Nearby, new mum Bonnie Wapp​, said a letter came in the mail on Thursday, and she felt the information provided was good.

"I haven't heard anything about it before this, but I'm not fazed.

"The ministry says the chemicals are in everyday products, so it doesn't really bother me."

Her family's drinking water is from rainwater, so their supply isn't affected, but she wasn't sure how the family sheep and beef farm close to Ohakea could be affected.

Scott Bishell grows grapes, cherries and vegetables and runs beef and sheep on 200 hectares adjacent to Base Woodbourne.

Bishell said on Thursday he had not received any notification from defence staff but had seen the news online.

"It's unusual we haven't heard. They've been really good neighbours. I'll have to get in touch with them and find out what it's about," Bishell said.

Christine Jordan manages a farm near Base Woodbourne with her brother Roger. They had not received a request from defence staff seeking access to the property to obtain water samples.

Jordan said they had wells on their property of several hundred hectares, which was also in a mix of stock and cropping.

"I haven't heard anything yet," Jordan said. "I suppose we should have been informed. We've been pretty busy."

Marlborough District Council operations engineer Stephen Rooney said defence staff were responsible for informing air base neighbours.

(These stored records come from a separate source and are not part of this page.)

-- ==== Sys2Proof/Machine/History.lean ====
section
/-! DEFINITION. The History Buffer: the event index (R32 to R34, R45), losing the mark (R31), giving up the oldest
page (R28, R29), the pacer (R38 to R43). -/

namespace Sys2Proof.Machine

/-! ### The event index -/

/-- Removes the oldest index entry; an entry on the unsent event list counts as lost (R33, R45). -/
def History.dropOldestEvent (h : History) : History :=
  match h.index with
  | [] => h
  | e :: es => { h with index := es, lost := if e.unsent then min 255 (h.lost + 1) else h.lost }

/-- Adds an entry at the newest end, removing the oldest first when the index holds 64; an entry on the unsent list
makes a CON_EVENT notice pending (R33, R45). -/
def History.push (e : Event) (h : History) : History :=
  let h := if Config.indexEntries ≤ h.index.length then h.dropOldestEvent else h
  { h with index := h.index ++ [e], eventPending := h.eventPending || e.unsent }

/-- Records an entry at next_offset; it joins the unsent list when its kind is in the event mask (R32, R45). -/
def History.record (mask boot : Half) (k : EventKind) (detail : Half) (h : History) : History :=
  h.push { offset := h.next, kind := k, detail := detail, boot := boot, unsent := k.inMask mask }

/-- The error kinds, which coalesce (R34). -/
def EventKind.isError : EventKind → Bool
  | .framing => true
  | .parity => true
  | _ => false

/-- Adds one to the entry of kind `k` in the error run that ends the index; the argument is the index newest entry
first. `none` where the run holds no such entry (R34). -/
def bumpErrorRun (k : EventKind) : List Event → Option (List Event)
  | [] => none
  | e :: es =>
    if e.kind = k then some ({ e with detail := if e.detail = 0xFFFF then e.detail else e.detail + 1 } :: es)
    else if e.kind.isError then (bumpErrorRun k es).map (e :: ·)
    else none

/-- Records a FRAMING or PARITY event: it coalesces into the error run, or is a new entry with detail 1 (R34). -/
def History.recordError (mask boot : Half) (k : EventKind) (h : History) : History :=
  match bumpErrorRun k h.index.reverse with
  | some es => { h with index := es.reverse }
  | none => h.record mask boot k 1

/-- Removes every entry below oldest_offset; those on the unsent list count as lost (R33). -/
def History.prune (h : History) : History :=
  { h with
    index := h.index.dropWhile (fun e => e.offset < h.oldest)
    lost := min 255 (h.lost + (h.index.takeWhile (fun e => e.offset < h.oldest)).countP (·.unsent)) }

/-- Entries whose kind has left the event mask leave the unsent list and do not count as lost (R37). -/
def History.applyMask (mask : Half) (h : History) : History :=
  { h with index := h.index.map (fun e => { e with unsent := e.unsent && e.kind.inMask mask }) }

/-! ### The mark -/

/-- Clamps an offset into oldest_offset … next_offset. -/
def History.clampOffset (h : History) (o : Nat) : Nat := clamp h.oldest h.next o

/-- Sets the mark at the clamped offset and records MARK_SET (R30). -/
def History.setMark (mask boot : Half) (o : Nat) (h : History) : History :=
  History.record mask boot .markSet 0 { h with mark := some (h.clampOffset o) }

/-- A mark in the oldest page is lost: it becomes absent and MARK_LOST is recorded at next_offset (R31). -/
def History.loseMark (mask boot : Half) (h : History) : History :=
  match h.mark with
  | none => h
  | some m =>
    if m < h.oldest + Config.pageBytes then History.record mask boot .markLost 0 { h with mark := none } else h

/-! ### The ring -/

/-- deliver_offset passed by oldest_offset moves to it; while follow is on the bytes passed over are counted and
the pacer enters DUE (R43). -/
def History.jump (follow : Bool) (h : History) : History :=
  if h.deliver < h.oldest then
    { h with
      deliver := h.oldest
      gapCount := if follow then min 4294967295 (h.gapCount + (h.oldest - h.deliver)) else h.gapCount
      pacer := if follow then .due else h.pacer }
  else h

/-- The bytes of the oldest page are given up: mark, oldest_offset, index and delivery, in that order (R28). -/
def History.discardOldestPage (mask boot : Half) (follow : Bool) (h : History) : History :=
  let h := h.loseMark mask boot
  History.jump follow (History.prune { h with oldest := h.oldest + Config.pageBytes })

/-- Recycles the oldest page: its bytes are given up and it moves to the tail (R28). -/
def History.recycle (mask boot : Half) (follow : Bool) (h : History) : History :=
  match h.ring with
  | [] => h
  | p :: ps => { h.discardOldestPage mask boot follow with ring := ps ++ [p] }

/-- Every page of the ring is full (R27). -/
def History.full (h : History) : Bool := decide (h.oldest + Config.pageBytes * h.ring.length ≤ h.next)

/-- The newest page of the ring is a spare page: its first offset is at or beyond next_offset (R26). -/
def History.hasSpare (h : History) : Bool :=
  decide (0 < h.ring.length ∧ h.next ≤ h.oldest + Config.pageBytes * (h.ring.length - 1))

/-- The page a shrinking ring gives back next, and the ring without it: spare pages first, newest first, then the
oldest page (R29). -/
def History.shedPage (mask boot : Half) (follow : Bool) (h : History) : Option (Nat × History) :=
  match h.ring with
  | [] => none
  | p :: ps =>
    if h.hasSpare then some ((p :: ps).getLast (by simp), { h with ring := (p :: ps).dropLast })
    else some (p, { h.discardOldestPage mask boot follow with ring := ps })

/-- The address in the buffer memory of history offset `o` (R26). -/
def History.address (h : History) (o : Nat) : Option Nat :=
  h.ring[(o - h.oldest) / Config.pageBytes]?.map (fun p => pageAddress p + o % Config.pageBytes)

/-! ### The pacer -/

/-- Bytes not yet delivered. -/
def History.undelivered (h : History) : Nat := h.next - h.deliver

/-- COLLECTING with its delay timer started at tick `now`, when T is not 0 (R40). -/
def collectFrom (d : DeliverySettings) (now : Nat) : Pacer :=
  .collecting (if d.delay = 0 then none else some (now + d.delay))

/-- The pacer state set anew from what is pending (R38, R42). -/
def History.paceAnew (d : DeliverySettings) (now : Nat) (h : History) : History :=
  { h with pacer :=
      if h.undelivered = 0 then .idle
      else if d.count ≤ h.undelivered then .due
      else if h.lineIdle then .due
      else collectFrom d now }

/-- A stored byte reaches the pacer, after next_offset has advanced (R40). -/
def History.paceByte (d : DeliverySettings) (now : Nat) (h : History) : History :=
  if d.follow then
    match h.pacer with
    | .idle => { h with pacer := if d.count ≤ h.undelivered then .due else collectFrom d now }
    | .collecting e => { h with pacer := if d.count ≤ h.undelivered then .due else .collecting e }
    | .due => h
  else h

/-- The idle-gap signal sets the line-idle flag and sends a COLLECTING pacer to DUE (R41). -/
def History.lineIdleSignal (h : History) : History :=
  { h with lineIdle := true, pacer := match h.pacer with | .collecting _ => .due | p => p }

/-! ### On the state -/

/-- Records an entry in the event index of node `n`, with the node's boot number (R32). -/
def State.record (s : State) (n : NodeId) (k : EventKind) (detail : Half := 0) : State :=
  s.mapHist n (History.record (s.set n).delivery.mask (s.nd n).power.boot k detail)

/-- Records a FRAMING or PARITY event of node `n` (R34). -/
def State.recordError (s : State) (n : NodeId) (k : EventKind) : State :=
  s.mapHist n (History.recordError (s.set n).delivery.mask (s.nd n).power.boot k)

/-- Sets the mark of node `n` (R30). -/
def State.setMark (s : State) (n : NodeId) (o : Nat) : State :=
  s.mapHist n (History.setMark (s.set n).delivery.mask (s.nd n).power.boot o)

end Sys2Proof.Machine
end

Rooney said the council was sampling its own water supplies to gather testing results, which would be completed in the New Year.

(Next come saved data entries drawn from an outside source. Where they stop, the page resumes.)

/-- With classes 1 and 2 empty, the turn goes to the first class with something pending from the rotation pointer on, in the
order MED_FETCH, CON_DATA, MED_WRITE_OUT, and in it to the first such node after the one last served in it. MED_FETCH takes
the longest run of consecutive LBAs, at most 16, from the head of the pending fetch list, and starts their deadlines;
CON_DATA carries up to 512 bytes from deliver_offset and the gap count, which it clears, and sets the pacer anew;
MED_WRITE_OUT carries the block at the head of the write-out queue with the next write sequence number, and starts its
deadline (R42, R104, R111, R112, R180). At which tick a deadline falls is the model's reading (notes/assumptions/28.md). -/
def Obligations.GrantsBulkNoticesInTurn : Prop :=
  ∀ (s : State) (b : Bulk) (n : NodeId), s.CacheLaw → s.mayGrant = true → s.link.replies = [] → s.link.restart = none →
    s.link.readyPending = false → (∀ m j, s.stateNoticePending m j = false) →
    (∃ before rest, [s.link.rotation, s.link.rotation.succ, s.link.rotation.succ.succ] = before ++ b :: rest ∧
      ∀ x ∈ before, ∀ m, s.bulkPending m x = false) →
    (∃ before rest, (s.link.lastBulk b).after = before ++ n :: rest ∧ ∀ m ∈ before, s.bulkPending m b = false) →
    s.bulkPending n b = true →
    ∃ t payload, exec .arbiterGrant s = .next t ∧
      t = { s.setNd n (t.nd n) with link := t.link, entries := t.entries } ∧
      (∃ kind : Byte, kind = (match b with | .fetch => 0x50 | .data => 0x41 | .writeOut => 0x51) ∧
        t.link = { s.link.bulkServed b n with
          sending := some { frame := nodeFrame kind 0 n payload, isReply := false, sent := 0 } }) ∧
      (b = .fetch →
        ∃ tags rest lba, (s.nd n).cache.fetches = tags ++ rest ∧ tags ≠ [] ∧ tags.length ≤ 16 ∧
          (∀ i p, tags[i]? = some p → s.lbaOf p = lba + i) ∧
          (tags.length < 16 → ∀ p, rest.head? = some p → s.lbaOf p ≠ lba + tags.length) ∧
          payload = leBytes 4 lba ++ BitVec.ofNat 8 tags.length :: tags.flatMap (leBytes 2) ∧
          t.nd n = { s.nd n with cache := { (s.nd n).cache with fetches := rest } } ∧
          t.entries = s.entries.map (fun e => if e.page ∈ tags
            then { e with state := .filling (some (s.clock.ticks + (s.set n).tuning.fetchTimeout)) } else e)) ∧
      (b = .data →
        let h := (s.nd n).hist
        let c := min 512 (h.next - h.deliver)
        payload = leBytes 6 h.deliver ++ [flagByte (decide (h.gapCount ≠ 0))] ++ leBytes 4 h.gapCount ++ leBytes 2 c
          ++ s.historyBytes n h.deliver c ∧ t.entries = s.entries ∧
        t.nd n = { s.nd n with hist := { h with
          deliver := h.deliver + c
          gapCount := 0
          pacer :=
            if h.next - (h.deliver + c) = 0 then .idle
            else if (s.set n).delivery.count ≤ h.next - (h.deliver + c) ∨ h.lineIdle = true then .due
            else .collecting (if (s.set n).delivery.delay = 0 then none
              else some (s.clock.ticks + (s.set n).delivery.delay)) } }) ∧
      (b = .writeOut →
        ∃ p rest, (s.nd n).cache.queue = p :: rest ∧
          payload = leBytes 2 (s.nd n).cache.seq.toNat ++ leBytes 4 (s.lbaOf p) ++ leBytes 2 p ++ s.mem.page p ∧
          t.nd n = { s.nd n with cache := { (s.nd n).cache with
            queue := rest
            outstanding := (s.nd n).cache.outstanding ++ [p]
            seq := (s.nd n).cache.seq + 1 } } ∧
          t.entries = s.entries.map (fun e => if e.page ≠ p then e else
            { e with state :=
              .flushing (s.nd n).cache.seq false (s.clock.ticks + (s.set n).tuning.storeTimeout) }))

"We will work alongside NZDF and [the ministry] over the coming weeks and provide our knowledge of the aquifers, water bores and groundwater in the Woodbourne area," Rooney said.

A Ministry for the Environment spokesman said testing on milk samples had revealed PFOS and PFOA traces so low they would not usually be reported.

The spokesman said the two chemicals bound to proteins  such as those in milk, and the low levels found "was a good sign".

"It's unlikely to be an issue for Marlborough's wine, for example," he said.

Parker said he believed the previous Government knew about the foam contamination months ago.  

"My understanding is that this was reported by the Ministry of Defence to the ministers in August this year.

"They've known longer than I have."

Parker said he had learned about the foam in the past month.

It was unknown whether there were acute effects from short-term exposure but research from Australia suggested there had to be long-term exposure to be at risk, Parker said.

Parker's focus was to ensure the safety of the water drawn from bores close to Ohakea [and Woodbourne] air base, he said.

There were still many unanswered questions about how often the foam was used, where and who by.

"Whether it was used more widely by other departments of government, we don't know yet.

"We don't know how often the fire service used similar foams in their training purposes. It appears its most concentrated use is probably at airports."

Ministry for the Environment spokeswoman Laurie Edwards said the Defence Force had known about the toxins since June 2017 when it received technical advice that PFAS and PFOA were present at Ohakea above acceptable guidelines.

In July 2017 the Defence Force commissioned groundwater modelling to assess the potential for off-site migration of the toxins at Ohakea, she said.

This was completed in September and it indicated the potential for  PFOS or PFOA  to move beyond the Ohakea base boundary.

"The drinking water on Ohakea and Woodbourne bases has been tested and is safe to drink."

​The Defence Force hasn't received new supplies of the foam since 2002.